The FDA also should clarify that measurement and evaluation standards would not apply to clinical decision support tools and administrative AI tools. The 21st Century Cures Act excluded certain AI tools from the purview of medical device oversight. For example, this statute excludes certain clinical decision support tools from the definition of “medical devices,” so long as they support clinical decision making, with the clinician independently reviewing recommendations. Therefore, clinical decision support tools should not be subject to evaluation and monitoring standards. Clinical decision support tools are often built to address a particular challenge for a specific period. Additional requirements can add barriers to delivering timely solutions and also may be impractical if the tool is only designed to support clinicians for a short timeframe (like six months). To maximize scarce resources, the FDA should focus monitoring and evaluation activities on higher-risk areas related to the diagnosis of disease or other conditions, or in the cure, mitigation, treatment or prevention of disease.

Align Incentives and Address Infrastructure Barriers to Measurement and Evaluation

While hospitals and health systems support evaluation and monitoring activities, vendors and developers must be responsible for the ongoing integrity of the tools they sell. Hospitals and health systems continually assess the strengths and limitations of AI models they use, but the “black box” nature of many AI systems can make it more challenging for hospitals and health systems to identify flaws in models that may affect the accuracy and validity of an AI tool’s analyses and recommendations. As such, post-market measurement and evaluation standards should be developed for vendors. Standards should include metrics for performance, thresholds for further evaluation, and communication requirements to end users related to ongoing performance.
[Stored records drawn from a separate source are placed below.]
/-- What a job reads for a grain: the grain itself where it is re-laid and can be read, else k' others; none where there are too
few. A grain of the repair list needs both (R195, R215). -/
def Dev.jobReads (v : Dev) (j : Job) (r : StripeRec) (p g : Nat) : Option (List (Nat × Nat)) :=
  let others := v.jobOthers j r p g
  let rest : Option (List (Nat × Nat)) := if others.length < r.k then none else some (j.lacks r g others)
  match j.kind with
  | .rebuild _ => rest
  | .compact => if v.jobUsable j r p g then some (j.lacks r g [p]) else rest
  | .repair =>
    if v.jobUsable j r p g then
      some (j.lacks r g [p] ++ (if (v.scrub (r.id / 2 ^ 46)).repair.contains (gotKey r.id p g) then rest.getD [] else []))
    else rest

/-- The grains a job is to produce: those of its position, or the live ones. -/
def Job.wants (j : Job) (t : Stripe) : List (Nat × Nat) :=
  match j.kind with
  | .rebuild p => (List.range 16).map (fun g => (p, g))
  | _ => ((t.runs.zip (List.range t.runs.length)).filter (fun (e : RunGrain × Nat) => e.1.live)).map
      (fun (e : RunGrain × Nat) => (e.2 / 16, e.2 % 16))

/-- A grain rebuilt from what a job has read. -/
def Dev.jobRebuilt (v : Dev) (j : Job) (r : StripeRec) (p g : Nat) : Option (List Byte) :=
  let have_ := (v.jobOthers j r p g).filterMap (fun q => (j.img r q g).map (fun i => (q, i)))
  if have_.length < r.k then none else rebuildGrain r p have_

/-- The image of a grain in the repair list: its CRC-64 corrected where its tag passes, otherwise rebuilt (R214, R215). -/
def Dev.repairImage (v : Dev) (j : Job) (t : Stripe) (i : Nat) (img : List Byte) : Option (List Byte) :=
  let r := t.rec_
  if (v.scrub (r.id / 2 ^ 46)).repair.contains (gotKey r.id (i / 16) (i % 16)) then
    match t.runs[i]? with
    | none => some img
    | some g =>
      let slot := match v.claimDesc g.claim with | some d => d.keySlot | none => 0
      match judge (v.coreKey (r.id / 2 ^ 46) slot) g.claim g.key g.offset img with
      | .badCrc _ => some (imgFixCrc img)
      | .sound _ => some img
      | _ => v.jobRebuilt j r (i / 16) (i % 16)
  else some img

/-- The image of a grain that a job re-lays, in fill order: as read, corrected where it is repaired, or rebuilt. -/
def Dev.jobImage (v : Dev) (j : Job) (t : Stripe) (i : Nat) : Option (List Byte) :=
  match j.img t.rec_ (i / 16) (i % 16) with
  | some (b :: bs) => if j.kind == .repair then v.repairImage j t i (b :: bs) else some (b :: bs)
  | _ => v.jobRebuilt j t.rec_ (i / 16) (i % 16)

/-! ### The course of a job -/

/-- Some operation of a job is not complete. -/
def Dev.jobBusy (v : Dev) (id : Nat) : Bool :=
  v.store.ops.any (fun o => match o.use with
    | .jobRead j _ _ => j == id
    | .jobWrite j => j == id
    | _ => false)

/-- The live grains of a re-lay go into new stripes of the same claim and profile version, unchanged; none where a slot is lacking
(R195). -/
def Dev.formStripes (v : Dev) (id : Nat) (t : Stripe) : Nat → List (RunGrain × List Byte) → Option Dev
  | 0, _ => some v
  | _ + 1, [] => some v
  | n + 1, l =>
    let size := 16 * max 1 (v.seamGoal t.profK)
    let part := l.take size
    match v.newStripe (t.rec_.id / 2 ^ 46) t.rec_.claim t.rec_.m part.length with
    | none => none
    | some (r, v1) =>
      (v1.adjJob id (fun j => { j with news := j.news ++ [⟨r, part.map (·.1), part.map (·.2)⟩] })).formStripes id t n (l.drop size)

/-- A job that has its grains writes them: a rebuilt position to its target, live grains to new stripes (R193, R195). -/
def Dev.jobWrite (v : Dev) (j : Job) (t : Stripe) : Dev :=
  let r := t.rec_
  match j.kind, j.target with
  | .rebuild p, some (b, row, _) =>
    let imgs := (List.range 16).map (fun g => v.jobRebuilt j r p g)
    if imgs.any Option.isNone then v.dropJob j.id
    else ((v.adjJob j.id (fun x => { x with writing := true })).issueSeam r p b row (imgs.map (·.getD [])) (.jobWrite j.id)).2
  | .rebuild _, none => v.dropJob j.id
  | _, _ =>
    let live := (t.runs.zip (List.range t.runs.length)).filter (fun (e : RunGrain × Nat) => e.1.live)
    let imgs := live.map (fun (e : RunGrain × Nat) => (v.jobImage j t e.2).map (fun i => (e.1, i)))
    if imgs.any Option.isNone then v.dropJob j.id
    else match v.formStripes j.id t live.length (imgs.filterMap (fun x => x)) with
      | none => v.dropJob j.id
      | some v1 =>
        let news := match v1.job j.id with | some x => x.news | none => []
        news.foldl (fun x n => (x.issueStripe n.rec_ n.images (fun _ => .jobWrite j.id)).2) (v1.adjJob j.id (fun x => { x with writing := true }))

/-- The journal records of a job whose writes are complete: RELOCATE of a position that has moved, STRIPE of each new stripe
(R183, R193, R195). -/
def Dev.jobJournal (v : Dev) (j : Job) (r : StripeRec) : Dev :=
  let write (x : Dev) (rec_ : JournalRec) : Dev :=
    let (seq, y) := x.journal rec_
    y.adjJob j.id (fun z => { z with journal := z.journal ++ [seq] })
  match j.kind, j.target with
  | .rebuild p, some (b, row, true) => write v (.relocate r.id ⟨b, p, row⟩)
  | _, _ => j.news.foldl (fun x n => write x (.stripe n.rec_ (addedRuns n.rec_.id n.runs))) v

/-- A job goes on when its operations are complete: it reads more, writes, or has its journal records written; it is given up where
its stripe is gone or grains cannot be produced. -/
def Dev.jobStep (v : Dev) (id : Nat) : Dev :=
  match v.job id with
  | none => v
  | some j =>
    if v.jobBusy id then v
    else match v.stripe j.stripe with
      | none => v.dropJob id
      | some t =>
        let r := t.rec_
        if j.writing then (if j.journal.isEmpty then v.jobJournal j r else v)
        else
          let needs := (j.wants t).map (fun e => v.jobReads j r e.1 e.2)
          if needs.any Option.isNone then v.dropJob id
          else
            let l := (needs.flatMap (·.getD [])).eraseDups
            if l.isEmpty then
              let (go, v1) := v.offerCipher (r.id / 2 ^ 46) 4 (j.wants t).length (.job id)
              if go then v1.jobWrite j t else v1
            else (seamReads (l.map (fun e => (r.id, e.1, e.2)))).foldl (fun x (e : Nat × Nat × Nat × Nat) =>
              match r.placeOf e.2.1 with
              | some (b, row) => (x.issueRead b (x.readPort b) (slotLba row + e.2.2.1) e.2.2.2 (.jobRead id e.2.1 e.2.2.1)).2
              | none => x) v

/-- A job whose grains the cipher complex has served writes them (R309). -/
def Dev.jobServed (v : Dev) (id : Nat) : Dev :=
  match v.job id with
  | none => v
  | some j => match v.stripe j.stripe with
    | none => v.dropJob id
    | some t => if j.writing || v.jobBusy id then v else v.jobWrite j t

/-- What a read of a job brought, or empty images where it failed. -/
def Dev.jobGot (v : Dev) (id pos first count : Nat) (imgs : List (List Byte)) : Dev :=
  (v.adjJob id (fun j => { j with got := (List.range count).foldl (fun t i =>
    Tab.set t (pos * 16 + first + i) (imgs.getD i [])) j.got })).jobStep id

/-- The writes of a job are complete, and so are its journal records (R193, R194, R195). -/
def Dev.jobDone (v : Dev) (j : Job) : Bool :=
  j.writing && !v.jobBusy j.id && j.journal.all v.journaled && (match j.kind, j.target with
    | .rebuild _, some (_, _, moves) => !moves || !j.journal.isEmpty
    | _, _ => !j.journal.isEmpty || j.news.isEmpty)

/-- A rebuilt position becomes visible at its target (R193, R194). -/
def Dev.showRebuilt (v : Dev) (j : Job) (r : StripeRec) (position : Nat) : Dev :=
  match j.target with
  | none => v
  | some (b, row, moves) =>
    let unplaced := (r.placeOf position).isNone
    let r1 : StripeRec := if moves then
        { r with relocs := r.relocs.filter (fun x => x.position != position) ++ [⟨b, position, row⟩], version := r.version + 1,
                 unplaced := r.unplaced - b2n unplaced }
      else r
    let v1 := (v.dropJob j.id).count (r.id / 2 ^ 46) 0x04 0 0x003 1
    let v2 := { v1 with store := { v1.store with
      stripes := updFirst (fun x => x.rec_.id == r.id) (fun x => { x with rec_ := r1 }) v1.store.stripes
      rebuilds := v1.store.rebuilds.filter (fun e => e != (r.id, position)) } }
    if moves then v2.checkStale ((r.placeOf position).map (·.1)) else v2

/-- The effect of a job that is done: its position visible, or its new stripes published, their runs repointed, and the old stripe
freed, with its repairs (R189, R193, R195, R215). -/
def Dev.jobPublish (v : Dev) (j : Job) (t : Stripe) : Dev :=
  match j.kind with
  | .rebuild p => v.showRebuilt j t.rec_ p
  | kind =>
    let v1 := (j.news.foldl (fun x n => x.publish n.rec_ n.runs t.profK t.profVer) (v.dropJob j.id)).freeStripe t.rec_.id
    let s := t.rec_.id / 2 ^ 46
    if kind == .repair then v1.setScrub s { v1.scrub s with repair := (v1.scrub s).repair.filter (fun k => k / 1024 != t.rec_.id) }
    else v1

/-- A job of a stripe takes effect once it is done. -/
def Dev.finishJob (v : Dev) (stripe : Nat) (kind : JobKind) : Dev :=
  match v.store.jobs.find? (fun j => j.stripe == stripe && j.kind == kind && v.jobDone j), v.stripe stripe with
  | some j, some t => v.jobPublish j t
  | _, _ => v

/-- Scrub stops: the stripe it was reading stays an item, its quota with it (R212). -/
def Dev.stopScrub (v : Dev) : Dev :=
  let stop (x : Scrub) : Scrub := if x.reading.isSome then { x with reading := none, got := [], quota := x.quota + 1 } else x
  { v with store := { v.store with
    scrubs := v.store.scrubs.map (fun (e : Nat × Scrub) => (e.1, stop e.2))
    ops := v.store.ops.filter (fun o => o.share != 2) } }

/-- Scrub stops, and rebuild and re-lay: what is done takes effect, the rest is given up, the old stripes staying published (R195,
R212). -/
def Dev.stopJobs (v : Dev) : Dev :=
  v.store.jobs.foldl (fun x j => (x.finishJob j.stripe j.kind).dropJob j.id) v.stopScrub

/-- REBUILD_POSITION_COMPLETE (R193, R194): the RELOCATE record of a rebuilt position, or its rewrite to the replacement, is
complete: the position becomes visible at its target. -/
def execRebuildPositionComplete (stripe position : Nat) (s : State) : Host.Outcome State Fault Refusal :=
  s.on fun v => v.finishJob stripe (.rebuild position)

/-- COMPACTION_COMPLETE (R195): the live grains are in new stripes, and the old one is freed. -/
def execCompactionComplete (stripe : Nat) (s : State) : Host.Outcome State Fault Refusal := s.on fun v => v.finishJob stripe .compact

/-- RELAY_PUBLISH (R215): a stripe of the repair list has been laid anew with its corrected grains and recomputed parity. -/
def execRelayPublish (_sp : Spire) (stripe : Nat) (s : State) : Host.Outcome State Fault Refusal :=
  s.on fun v => v.finishJob stripe .repair

/-- COMPACT_LIVE_PCT of a spire (R201). -/
def Dev.compactPct (v : Dev) (s : Nat) : Nat := min (v.spireCfg s 2 0x10004 23 16) 100

/-- A stripe is to be compacted: too few live grains, or a ninth relocation is needed (R179, R195). -/
def Dev.wantsCompaction (v : Dev) (t : Stripe) : Bool :=
  decide (t.rec_.live * 100 < v.compactPct (t.rec_.id / 2 ^ 46) * t.runs.length)
    || (List.range t.rec_.width).any (fun p => v.needsRebuild t.rec_ p && (match v.rebuildTarget t.rec_ p with
      | some (_, _, moves) => t.rec_.needsNinth p moves
      | none => false))

/-! ### Starting jobs (R193, R194, R195, R215) -/

/-- The job that would rebuild a position. -/
def rebuildJob (id : Nat) (s : Spire) (stripe p : Nat) (target : Nat × Nat × Bool) : Job :=
  ⟨id, s, stripe, .rebuild p, [], some target, [], false, []⟩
Additionally, some hospitals (particularly rural, critical access and other safety net hospitals) may not have the staff or resources to support governance structures and ongoing measurement activities. As such, many of these health care providers have not deployed AI tools. Resource and infrastructure barriers can exacerbate the “digital divide” in certain geographies, where rural and other underserved areas have less access to digital services, including AI tools for clinicians and patients. While addressing incentives and broader infrastructure barriers to AI is not the sole responsibility of the FDA, we encourage cross-agency collaboration to develop training, technical assistance and potential grant funding opportunities to support educational efforts and governance activities for AI health tools. This includes education and resources to support evaluation and monitoring activities. Cross-agency coordination could include collaboration among Health and Human Services, the FDA, the Federal Communications Commission, the Department of Commerce, the Department of Agriculture and the Department of Education.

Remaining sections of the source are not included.